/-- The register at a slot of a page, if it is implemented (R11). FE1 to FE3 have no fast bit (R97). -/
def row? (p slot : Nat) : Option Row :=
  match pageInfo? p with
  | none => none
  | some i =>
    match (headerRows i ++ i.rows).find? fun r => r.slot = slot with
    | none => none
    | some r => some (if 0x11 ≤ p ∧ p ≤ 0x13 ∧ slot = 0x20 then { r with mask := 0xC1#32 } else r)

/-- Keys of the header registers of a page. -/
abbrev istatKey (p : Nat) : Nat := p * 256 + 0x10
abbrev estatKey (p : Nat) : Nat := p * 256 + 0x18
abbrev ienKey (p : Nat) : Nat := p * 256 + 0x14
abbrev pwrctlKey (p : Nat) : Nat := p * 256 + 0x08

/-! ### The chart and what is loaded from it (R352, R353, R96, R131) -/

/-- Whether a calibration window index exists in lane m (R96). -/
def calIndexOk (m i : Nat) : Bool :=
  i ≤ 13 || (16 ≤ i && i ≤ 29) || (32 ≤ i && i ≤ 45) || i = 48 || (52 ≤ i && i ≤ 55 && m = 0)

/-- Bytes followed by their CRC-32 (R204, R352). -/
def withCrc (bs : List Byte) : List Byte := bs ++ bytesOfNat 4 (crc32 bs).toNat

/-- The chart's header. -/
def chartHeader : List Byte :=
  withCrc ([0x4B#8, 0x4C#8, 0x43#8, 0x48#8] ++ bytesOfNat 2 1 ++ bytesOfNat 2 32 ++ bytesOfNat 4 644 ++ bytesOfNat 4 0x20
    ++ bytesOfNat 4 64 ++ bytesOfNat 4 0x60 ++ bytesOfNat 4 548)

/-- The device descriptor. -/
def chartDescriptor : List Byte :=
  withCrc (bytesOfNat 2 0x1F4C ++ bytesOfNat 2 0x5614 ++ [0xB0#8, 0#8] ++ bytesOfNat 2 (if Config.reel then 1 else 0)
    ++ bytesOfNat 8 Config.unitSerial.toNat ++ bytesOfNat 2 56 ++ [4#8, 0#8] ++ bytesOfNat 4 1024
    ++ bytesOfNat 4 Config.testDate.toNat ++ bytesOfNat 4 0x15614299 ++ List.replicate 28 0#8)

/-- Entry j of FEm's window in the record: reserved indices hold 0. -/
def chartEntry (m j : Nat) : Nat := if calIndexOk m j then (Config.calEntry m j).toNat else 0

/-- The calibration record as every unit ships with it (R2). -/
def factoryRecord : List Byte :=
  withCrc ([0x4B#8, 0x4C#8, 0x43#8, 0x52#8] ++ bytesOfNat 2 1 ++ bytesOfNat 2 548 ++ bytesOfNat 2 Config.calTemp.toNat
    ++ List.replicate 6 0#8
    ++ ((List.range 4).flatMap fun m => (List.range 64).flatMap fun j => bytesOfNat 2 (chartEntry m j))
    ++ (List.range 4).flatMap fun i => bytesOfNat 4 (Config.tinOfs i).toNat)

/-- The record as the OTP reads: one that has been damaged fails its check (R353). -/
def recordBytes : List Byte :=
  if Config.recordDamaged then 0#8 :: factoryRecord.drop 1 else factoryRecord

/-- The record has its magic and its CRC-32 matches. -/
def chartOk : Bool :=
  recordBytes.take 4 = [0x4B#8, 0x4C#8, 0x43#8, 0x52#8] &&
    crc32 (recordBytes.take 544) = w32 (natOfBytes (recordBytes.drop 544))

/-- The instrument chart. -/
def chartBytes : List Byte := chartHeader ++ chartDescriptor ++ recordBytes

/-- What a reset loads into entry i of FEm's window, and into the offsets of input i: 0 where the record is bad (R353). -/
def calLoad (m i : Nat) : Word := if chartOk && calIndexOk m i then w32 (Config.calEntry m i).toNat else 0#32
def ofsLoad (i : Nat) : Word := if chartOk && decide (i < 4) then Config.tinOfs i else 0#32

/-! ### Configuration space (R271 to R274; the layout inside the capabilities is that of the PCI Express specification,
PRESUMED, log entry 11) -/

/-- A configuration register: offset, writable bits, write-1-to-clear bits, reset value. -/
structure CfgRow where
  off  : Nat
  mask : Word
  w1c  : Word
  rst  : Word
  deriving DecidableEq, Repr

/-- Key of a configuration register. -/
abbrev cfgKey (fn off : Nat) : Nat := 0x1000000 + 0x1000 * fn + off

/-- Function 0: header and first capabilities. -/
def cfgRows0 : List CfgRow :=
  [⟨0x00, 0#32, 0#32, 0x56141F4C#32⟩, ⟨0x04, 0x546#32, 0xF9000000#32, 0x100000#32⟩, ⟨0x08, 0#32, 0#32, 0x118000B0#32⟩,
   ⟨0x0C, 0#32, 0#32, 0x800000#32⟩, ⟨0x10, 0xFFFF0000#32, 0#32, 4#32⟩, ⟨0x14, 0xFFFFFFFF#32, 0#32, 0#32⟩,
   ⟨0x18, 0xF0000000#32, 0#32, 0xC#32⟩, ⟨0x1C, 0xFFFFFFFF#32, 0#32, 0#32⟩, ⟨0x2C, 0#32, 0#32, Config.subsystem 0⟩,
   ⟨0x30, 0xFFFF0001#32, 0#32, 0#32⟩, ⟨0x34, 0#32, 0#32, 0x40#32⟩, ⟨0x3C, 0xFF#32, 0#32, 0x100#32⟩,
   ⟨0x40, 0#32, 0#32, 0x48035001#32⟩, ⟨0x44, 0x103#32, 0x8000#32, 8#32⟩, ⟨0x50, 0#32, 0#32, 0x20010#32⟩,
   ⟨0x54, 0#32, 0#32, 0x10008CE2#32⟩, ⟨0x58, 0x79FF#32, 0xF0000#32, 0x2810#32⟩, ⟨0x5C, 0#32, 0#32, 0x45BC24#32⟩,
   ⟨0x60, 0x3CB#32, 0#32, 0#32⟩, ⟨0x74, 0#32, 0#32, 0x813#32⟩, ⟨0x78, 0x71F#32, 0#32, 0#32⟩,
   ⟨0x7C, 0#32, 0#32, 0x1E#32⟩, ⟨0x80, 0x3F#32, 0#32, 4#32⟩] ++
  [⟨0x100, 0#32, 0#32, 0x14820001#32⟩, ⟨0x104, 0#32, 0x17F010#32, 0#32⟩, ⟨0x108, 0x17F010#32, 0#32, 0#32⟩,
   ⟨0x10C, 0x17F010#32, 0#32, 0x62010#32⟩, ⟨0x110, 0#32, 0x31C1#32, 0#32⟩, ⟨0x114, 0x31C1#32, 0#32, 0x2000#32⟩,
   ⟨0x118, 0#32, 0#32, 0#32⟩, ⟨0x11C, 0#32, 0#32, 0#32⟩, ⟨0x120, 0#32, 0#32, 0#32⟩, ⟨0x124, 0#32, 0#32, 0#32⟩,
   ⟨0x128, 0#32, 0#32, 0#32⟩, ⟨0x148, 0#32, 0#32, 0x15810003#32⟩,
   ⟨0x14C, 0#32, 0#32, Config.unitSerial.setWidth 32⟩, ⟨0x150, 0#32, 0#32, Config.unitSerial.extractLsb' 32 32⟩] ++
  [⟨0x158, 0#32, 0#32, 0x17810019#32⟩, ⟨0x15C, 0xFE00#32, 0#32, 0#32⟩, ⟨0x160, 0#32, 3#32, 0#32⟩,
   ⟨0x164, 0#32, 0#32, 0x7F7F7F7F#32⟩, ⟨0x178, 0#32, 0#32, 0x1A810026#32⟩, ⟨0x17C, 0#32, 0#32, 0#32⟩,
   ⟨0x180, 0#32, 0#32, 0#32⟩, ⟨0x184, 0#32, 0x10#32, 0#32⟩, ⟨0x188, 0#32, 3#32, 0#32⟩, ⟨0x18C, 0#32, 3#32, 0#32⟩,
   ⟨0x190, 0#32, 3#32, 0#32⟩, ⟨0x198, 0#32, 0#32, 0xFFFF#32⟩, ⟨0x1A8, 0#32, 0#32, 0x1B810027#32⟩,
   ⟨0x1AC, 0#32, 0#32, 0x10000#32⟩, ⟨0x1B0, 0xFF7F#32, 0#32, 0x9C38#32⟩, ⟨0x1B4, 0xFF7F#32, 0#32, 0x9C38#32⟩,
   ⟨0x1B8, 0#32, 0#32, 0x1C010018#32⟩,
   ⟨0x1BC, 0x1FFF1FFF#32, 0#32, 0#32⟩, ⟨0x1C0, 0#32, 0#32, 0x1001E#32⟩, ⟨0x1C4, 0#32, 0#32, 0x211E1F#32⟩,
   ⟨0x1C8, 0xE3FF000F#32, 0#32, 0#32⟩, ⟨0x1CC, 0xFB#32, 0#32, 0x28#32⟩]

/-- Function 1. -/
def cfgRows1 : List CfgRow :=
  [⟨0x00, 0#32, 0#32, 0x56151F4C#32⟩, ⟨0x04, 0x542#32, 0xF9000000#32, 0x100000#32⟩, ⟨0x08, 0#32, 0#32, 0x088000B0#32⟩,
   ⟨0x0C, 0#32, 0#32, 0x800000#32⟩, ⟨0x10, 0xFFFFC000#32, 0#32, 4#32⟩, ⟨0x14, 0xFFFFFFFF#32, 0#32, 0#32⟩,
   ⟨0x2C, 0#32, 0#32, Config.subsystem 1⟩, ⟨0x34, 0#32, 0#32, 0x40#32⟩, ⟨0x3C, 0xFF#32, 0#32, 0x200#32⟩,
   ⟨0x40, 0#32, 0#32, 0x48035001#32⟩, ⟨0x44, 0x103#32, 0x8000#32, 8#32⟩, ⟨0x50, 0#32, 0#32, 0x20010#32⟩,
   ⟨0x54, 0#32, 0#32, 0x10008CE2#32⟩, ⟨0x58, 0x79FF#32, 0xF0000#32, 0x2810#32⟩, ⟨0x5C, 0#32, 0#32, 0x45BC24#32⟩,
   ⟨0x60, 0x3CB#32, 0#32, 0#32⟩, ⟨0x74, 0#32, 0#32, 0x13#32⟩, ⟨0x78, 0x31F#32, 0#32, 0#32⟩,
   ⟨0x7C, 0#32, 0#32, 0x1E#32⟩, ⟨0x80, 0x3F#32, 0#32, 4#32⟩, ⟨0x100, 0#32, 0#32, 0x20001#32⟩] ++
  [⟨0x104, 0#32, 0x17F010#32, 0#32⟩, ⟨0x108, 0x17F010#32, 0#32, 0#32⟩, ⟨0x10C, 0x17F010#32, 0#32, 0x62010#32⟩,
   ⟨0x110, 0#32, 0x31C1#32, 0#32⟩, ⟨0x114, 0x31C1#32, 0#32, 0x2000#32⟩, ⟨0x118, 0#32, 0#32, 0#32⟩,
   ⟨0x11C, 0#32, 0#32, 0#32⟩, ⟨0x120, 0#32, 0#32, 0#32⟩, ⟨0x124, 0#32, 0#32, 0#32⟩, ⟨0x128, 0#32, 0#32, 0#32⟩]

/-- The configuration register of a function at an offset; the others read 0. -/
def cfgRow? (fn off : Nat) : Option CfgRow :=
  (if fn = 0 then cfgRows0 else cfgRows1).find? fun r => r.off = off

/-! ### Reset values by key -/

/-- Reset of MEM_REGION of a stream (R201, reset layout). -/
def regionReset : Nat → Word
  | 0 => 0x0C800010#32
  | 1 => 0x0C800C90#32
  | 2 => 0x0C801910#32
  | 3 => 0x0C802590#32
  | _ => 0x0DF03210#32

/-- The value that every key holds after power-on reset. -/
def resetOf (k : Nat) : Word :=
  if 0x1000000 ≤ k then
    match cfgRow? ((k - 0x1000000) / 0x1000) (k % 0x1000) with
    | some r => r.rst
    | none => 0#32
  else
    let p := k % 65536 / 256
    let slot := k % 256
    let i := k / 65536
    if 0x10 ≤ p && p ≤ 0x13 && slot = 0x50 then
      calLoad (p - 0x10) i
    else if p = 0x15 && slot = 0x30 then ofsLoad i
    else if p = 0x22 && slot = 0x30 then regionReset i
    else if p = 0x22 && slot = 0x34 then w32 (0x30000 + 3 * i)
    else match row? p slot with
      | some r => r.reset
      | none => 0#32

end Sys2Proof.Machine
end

--

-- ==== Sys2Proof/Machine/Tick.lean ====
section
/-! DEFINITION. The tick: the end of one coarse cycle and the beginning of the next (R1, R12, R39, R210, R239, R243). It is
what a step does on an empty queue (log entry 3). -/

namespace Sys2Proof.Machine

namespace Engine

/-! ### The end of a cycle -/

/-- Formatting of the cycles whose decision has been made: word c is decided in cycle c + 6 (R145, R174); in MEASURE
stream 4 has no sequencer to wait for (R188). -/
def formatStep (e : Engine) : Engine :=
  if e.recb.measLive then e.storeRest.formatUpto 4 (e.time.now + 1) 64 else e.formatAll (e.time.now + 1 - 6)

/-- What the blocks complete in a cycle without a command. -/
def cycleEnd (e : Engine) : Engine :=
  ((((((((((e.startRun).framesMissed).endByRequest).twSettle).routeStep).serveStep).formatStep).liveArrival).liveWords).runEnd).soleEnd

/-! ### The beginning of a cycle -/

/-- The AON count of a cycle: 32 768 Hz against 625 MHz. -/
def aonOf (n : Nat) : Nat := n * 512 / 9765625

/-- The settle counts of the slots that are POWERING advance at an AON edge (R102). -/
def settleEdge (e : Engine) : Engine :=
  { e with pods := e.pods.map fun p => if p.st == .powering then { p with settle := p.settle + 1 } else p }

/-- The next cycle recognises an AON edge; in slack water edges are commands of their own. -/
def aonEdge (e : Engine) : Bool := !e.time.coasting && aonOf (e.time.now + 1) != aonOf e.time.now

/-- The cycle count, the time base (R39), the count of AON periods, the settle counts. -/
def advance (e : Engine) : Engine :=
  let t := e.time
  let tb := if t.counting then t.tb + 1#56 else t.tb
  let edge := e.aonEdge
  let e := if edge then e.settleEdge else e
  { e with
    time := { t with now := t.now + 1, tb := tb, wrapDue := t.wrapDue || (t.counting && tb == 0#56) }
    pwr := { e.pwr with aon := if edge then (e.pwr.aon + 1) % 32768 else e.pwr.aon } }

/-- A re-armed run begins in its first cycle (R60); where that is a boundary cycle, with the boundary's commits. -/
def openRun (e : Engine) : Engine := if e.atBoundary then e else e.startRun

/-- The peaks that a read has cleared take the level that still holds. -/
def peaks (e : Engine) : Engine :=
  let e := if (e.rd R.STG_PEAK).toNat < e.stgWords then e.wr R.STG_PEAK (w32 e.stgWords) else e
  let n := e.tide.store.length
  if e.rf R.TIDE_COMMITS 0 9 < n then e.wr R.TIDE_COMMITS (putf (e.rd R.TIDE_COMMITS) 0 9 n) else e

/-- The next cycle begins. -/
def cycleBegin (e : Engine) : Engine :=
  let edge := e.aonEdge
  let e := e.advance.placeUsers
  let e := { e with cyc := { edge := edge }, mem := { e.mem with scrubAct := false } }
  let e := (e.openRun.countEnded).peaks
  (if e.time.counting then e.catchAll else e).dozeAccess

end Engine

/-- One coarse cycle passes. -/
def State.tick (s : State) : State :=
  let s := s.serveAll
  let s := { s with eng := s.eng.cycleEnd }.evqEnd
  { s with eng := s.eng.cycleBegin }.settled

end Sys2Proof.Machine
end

* _What is required_: Number of lines above containing "unitSerial": give it, with no other text.

* _Written solution_: 2